The domestic equity market ended lower on Friday after a volatile trading session, as investors remained cautious despite capital gains tax relaxation for FPIs and the Reserve Bank of India (RBI) keeping the repo rate unchanged and maintaining its neutral policy stance.
The BSE Sensex closed at 74,243.34, down 116.67 points or 0.16 per cent. The NSE Nifty 50 settled at 23,366.70, losing 49.85 points or 0.21 per cent.
According to analysts, markets crumbled sharply as weak global cues pushed local investors to cut their exposure in banking, IT, auto and realty stocks. There is no clarity on peace talks between US & Iran, which has led to renewed uptick in global crude prices.
Markets had opened higher and extended gains after the RBI’s policy decision.
However, profit-booking in IT, metal and select heavyweight stocks erased the morning rally, dragging benchmarks into negative territory before a partial recovery in late trade.

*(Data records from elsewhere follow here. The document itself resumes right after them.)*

/-- A missing request joins the entry of its page, or opens one. -/
def Core.addMiss (k : Core) (r : MissReq) : Core :=
  let p := pageOf r.va.toNat
  if k.misses.any fun m => m.page == p then
    { k with misses := k.misses.map fun m => if m.page == p then { m with reqs := m.reqs ++ [r] } else m }
  else { k with misses := k.misses ++ [⟨p, [r]⟩] }

/-- Requests join in order while there is room; the first that finds none and all after it are left over (R240). -/
def joinMisses (k : Core) : List MissReq → Core × List MissReq
  | [] => (k, [])
  | r :: rest => if k.canMiss r.va.toNat then joinMisses (k.addMiss r) rest else (k, r :: rest)

/-- Requests of an agent join the table of its core; the left-over ones are answered. -/
def State.join (s : State) (c : Nat) (rs : List MissReq) : State × List MissReq :=
  let (k, left) := joinMisses (s.core c) rs
  (s.modCore c fun _ => k, left)

/-! ### Producers in flight and the store queue (R27, R142, R163) -/

/-- Entries of a store queue (R163). -/
def Sheet.sqCap (sh : Sheet) : Nat := if sh.isFront then 16 else 64

/-- Offsets of AUTOEXIT objects that a sheet's queued BARIs will register (R153). -/
def Sheet.autoSoon (sh : Sheet) : List Nat :=
  sh.sq.flatMap fun e => match e.kind with
    | .bari _ true => e.lanes.map fun x => x.va.toNat
    | _ => []

/-- Whether the queue has room. -/
def Sheet.sqRoom (sh : Sheet) : Bool := decide (sh.sq.length < sh.sqCap)

/-- The local completion counter (R142): issued local operations that are not done. -/
def Sheet.lcc (sh : Sheet) : Nat :=
  (sh.fills.filter fun f => match f.kind with | .ldl _ => true | _ => false).length + (sh.sq.filter (·.counted)).length

/-- Producers that read memory or acquire: the later accesses of a lane perform after them (R162, R168). -/
def FillKind.loads : FillKind → Bool
  | .ldl _ | .ld _ _ | .gtake _ | .tagl | .rdwp _ _ | .dqpop | .mwait _ _ _ _ => true
  | _ => false

/-- A load that is an acquire (R168). -/
def FillKind.acquiring : FillKind → Bool
  | .ld _ (.ordered _) => true
  | _ => false

/-- A lane of a producer has performed: it is done, or has read its value, which waits for its destination (R97). -/
def LaneReq.performed (x : LaneReq) (k : FillKind) : Bool :=
  x.done || match k with
    | .gtake _ => x.data.isSome
    | _ => false

/-- Every load of a lane with a number below `before` has performed. -/
def Sheet.loadsDone (sh : Sheet) (before l : Nat) : Bool :=
  sh.fills.all fun f => !(f.kind.loads && decide (f.id < before)) || f.lanes.all fun x => x.performed f.kind || x.lane != l

/-- Width of an atomic in bytes. -/
def AtomOp.bytes (a : AtomOp) : Nat := if a.wide then 8 else 4

/-- Whether a queued atomic is ordered, so that later loads of its lane perform after it (R166). -/
def SqKind.ordered : SqKind → Bool
  | .atom _ _ o _ => decide (o ≠ .rlx)
  | .red _ o _ => decide (o ≠ .rlx)
  | .atoml _ o _ => decide (o ≠ .rlx)
  | _ => false

/-- Every ordered atomic of a lane before a load has left its queue (R166). -/
def Sheet.orderedDone (sh : Sheet) (before l : Nat) : Bool :=
  sh.sq.all fun e => !(e.kind.ordered && decide (e.id < before)) || e.lanes.all fun x => x.done || x.lane != l

/-- Every ordered atomic of a lane before a load has performed (R166). -/
def State.atomicsDone (s : State) (w : Where) (sh : Sheet) (before l : Nat) : Bool :=
  sh.orderedDone before l && s.engine.all fun e => !(decide (e.who = w) && e.lane == l && decide (e.ord ≠ .rlx))

/-- The loads of the lower PC have performed, where a load issued from the other slot in the same cycle (R69, R161). -/
def Sheet.pairDone (sh : Sheet) (id : Nat) : Bool :=
  sh.pairs.all fun p => !(decide (0 < p.2.1 ∧ p.2.1 ≤ id) && (p.2.2 == 0 || decide (id < p.2.2))) ||
    sh.fills.all fun f => !(f.kind.loads && decide (p.1 ≤ f.id ∧ f.id < p.2.1)) || f.lanes.all fun x => x.performed f.kind

/-- An operand is a W or S register. -/
def uniformOpd : Opd → Bool
  | .u _ _ _ => true
  | _ => false

/-- Every earlier acquiring LD of a lane has performed in all of its lanes (R330 step 8); one of a W register is of every lane. -/
def Sheet.acquiresDone (sh : Sheet) (before l : Nat) : Bool :=
  sh.fills.all fun f => !(f.kind.acquiring && decide (f.id < before) && (uniformOpd f.dest || f.lanes.any fun x => x.lane == l)) || f.lanes.all (·.done)

/-- The lanes whose earlier accesses an entry's lane comes after: those of an arrival for several lanes, each of an entry that performs at
once, else the lane alone (R162). -/
def SqEntry.behind (e : SqEntry) (width l : Nat) : List Nat :=
  match e.kind with
  | .bara _ ls => maskLanes width ls
  | .tags _ | .tagi _ | .autoArrive | .spawn _ _ _ _ => e.lanes.map (·.lane)
  | _ => [l]

/-- A lane of a queue entry may be accepted, or perform: the loads before it have performed, and the acquires in all of their lanes (R162,
R168, R330 step 8). -/
def Sheet.mayAccept (sh : Sheet) (e : SqEntry) (l : Nat) : Bool :=
  (e.behind sh.lanes.length l).all fun k => sh.loadsDone e.id k && sh.acquiresDone e.id k

/-- A load lane may reach its performance point: the lane's earlier loads, acquires and ordered atomics have performed (R69, R162, R166,
R168). -/
def State.loadMay (s : State) (w : Where) (sh : Sheet) (id l : Nat) : Bool :=
  sh.loadsDone id l && sh.pairDone id && sh.acquiresDone id l && s.atomicsDone w sh id l

/-- How far a target lies above another of the same space. -/
def Target.above (a : Target) : Target → Option Int
  | .spad c x => match a with | .spad d y => if c = d then some ((y : Int) - x) else none | _ => none
  | .dev x => match a with | .dev y => some ((y : Int) - x) | _ => none
  | .host x => match a with | .host y => some ((y : Int) - x) | _ => none
  | .peer m x => match a with | .peer k y => if m = k then some ((y : Int) - x) else none | _ => none

/-- `m` bytes from offset `lo` and the first `n` bytes have one in common. -/
def meets (lo : Int) (m n : Nat) : Bool := decide (lo < n) && decide (0 < lo + m)

/-- Where a queued lane stores, counted from a load's first byte at target `t` and address `va`: by their targets, or, while the store has
not translated, by their addresses within one page. -/
def SqLane.offset (x : SqLane) (t : Target) (va : DWord) : Option Int :=
  match x.tr with
  | .ok u _ => u.above t
  | _ => match t with
    | .spad _ _ => none
    | _ => if pageOf x.va.toNat = pageOf va.toNat then some ((x.va.toNat : Int) - va.toNat) else none

/-- A store that has not translated may be to some of the bytes that a load reaches through another page: which frame its page names is
not known yet (R160). -/
def SqLane.mayMeet (x : SqLane) (t : Target) (va : DWord) (lo : Int) (m n : Nat) : Bool :=
  match x.tr, t with
  | .ok _ _, _ => false
  | _, .spad _ _ => false
  | _, _ => decide (pageOf x.va.toNat ≠ pageOf va.toNat) && meets (((x.va.toNat % 65536 : Nat) : Int) + lo - ((va.toNat % 65536 : Nat) : Int)) m n

/-- Whether a queue entry is a plain store, whose bytes can be forwarded; BARI is one of its object (R164, R298). -/
def SqKind.plainStore : SqKind → Bool
  | .stl | .gyld | .cvtq => true
  | .st _ _ => true
  | .bari _ _ => true
  | _ => false

/-- The bytes that an entry's lane reaches, from its address on. -/
def SqLane.reach (k : SqKind) (x : SqLane) : Int × Nat :=
  match k with
  | .cwb => (-((x.va.toNat % 128 : Nat) : Int), 128)
  | .bara _ _ | .autoArrive => (0, 16)
  | _ => (0, x.bytes.length)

RBI Policy Fails To Sustain Early Rally
The RBI’s Monetary Policy Committee (MPC) unanimously decided to keep the repo rate unchanged at 5.25 per cent while retaining its “neutral” stance. The central bank also announced measures aimed at improving foreign investor participation and easing tax-related frictions in the bond market.
While the policy was largely in line with expectations, investors remained concerned about slowing growth after the RBI revised its FY27 GDP growth forecast downward to 6.5 per cent from 6.9 per cent.
IT, Metal Stocks Weigh On Markets
Technology stocks remained under pressure throughout the session. The Nifty IT index ended down 0.99 per cent, with TCS falling 1.85 per cent, HCLTech declining 1.20 per cent and Tech Mahindra losing 0.39 per cent.
Metal shares were among the worst performers, with the Nifty Metal index falling 1.60 per cent. Tata Steel dropped 1.78 per cent, reflecting weakness across the commodity space amid global growth concerns. The Nifty Cement index declined 0.89 per cent, while Nifty Oil & Gas slipped 0.48 per cent.
Banking Stocks Outperform
Financial shares provided support to the market and helped limit losses. The Nifty Bank index rose 0.35 per cent to 54,496.25, while Nifty Financial Services ended 0.10 per cent higher. Nifty PSU Bank gained 0.48 per cent and Nifty Private Bank advanced 0.23 per cent.
Among major gainers, Hindustan Unilever surged 2.10 per cent, Axis Bank rose 1.86 per cent, Adani Ports gained 1.82 per cent and Bajaj Finance climbed 1.79 per cent.
Broader Markets Show Resilience
Compared with benchmark indices, broader markets were relatively resilient. The Nifty Smallcap 250 ended marginally higher by 0.01 per cent, while Nifty Smallcap 500 gained 0.02 per cent. However, Nifty Midcap 100 fell 0.35 per cent and Nifty Midcap 150 declined 0.29 per cent.
Among sectoral indices, Nifty Media was the standout performer, rallying 3.48 per cent. Healthcare and pharma stocks also attracted buying interest, with Nifty Healthcare gaining 0.56 per cent and Nifty Pharma rising 0.29 per cent.
Volatility Eases Slightly
The India VIX declined 0.61 per cent to 15.79, suggesting that investors did not anticipate a sharp increase in near-term market volatility despite ongoing global uncertainties.
What Analysts Said
Ponmudi R, CEO of Enrich Money, said the RBI’s measures to attract foreign capital and support the rupee were positive, but the unchanged repo rate and lower GDP growth projection limited the market’s ability to sustain gains.
According to him, investors continued to focus on global risks, particularly uncertainty surrounding developments in the Middle East, elevated energy prices and their potential impact on inflation and economic growth.
Ankur Punj, MD & Business Head at Equirus Wealth, said, “Markets crumbled sharply as weak global cues pushed local investors to cut their exposure in banking, IT, auto and realty stocks. There is no clarity on peace talks between US & Iran, which has led to renewed uptick in global crude prices. With rupee on the boil breaching the 94 per dollar mark and the continuing FII fund outflows from the domestic equities, there will be a lot of pessimism in the near term.”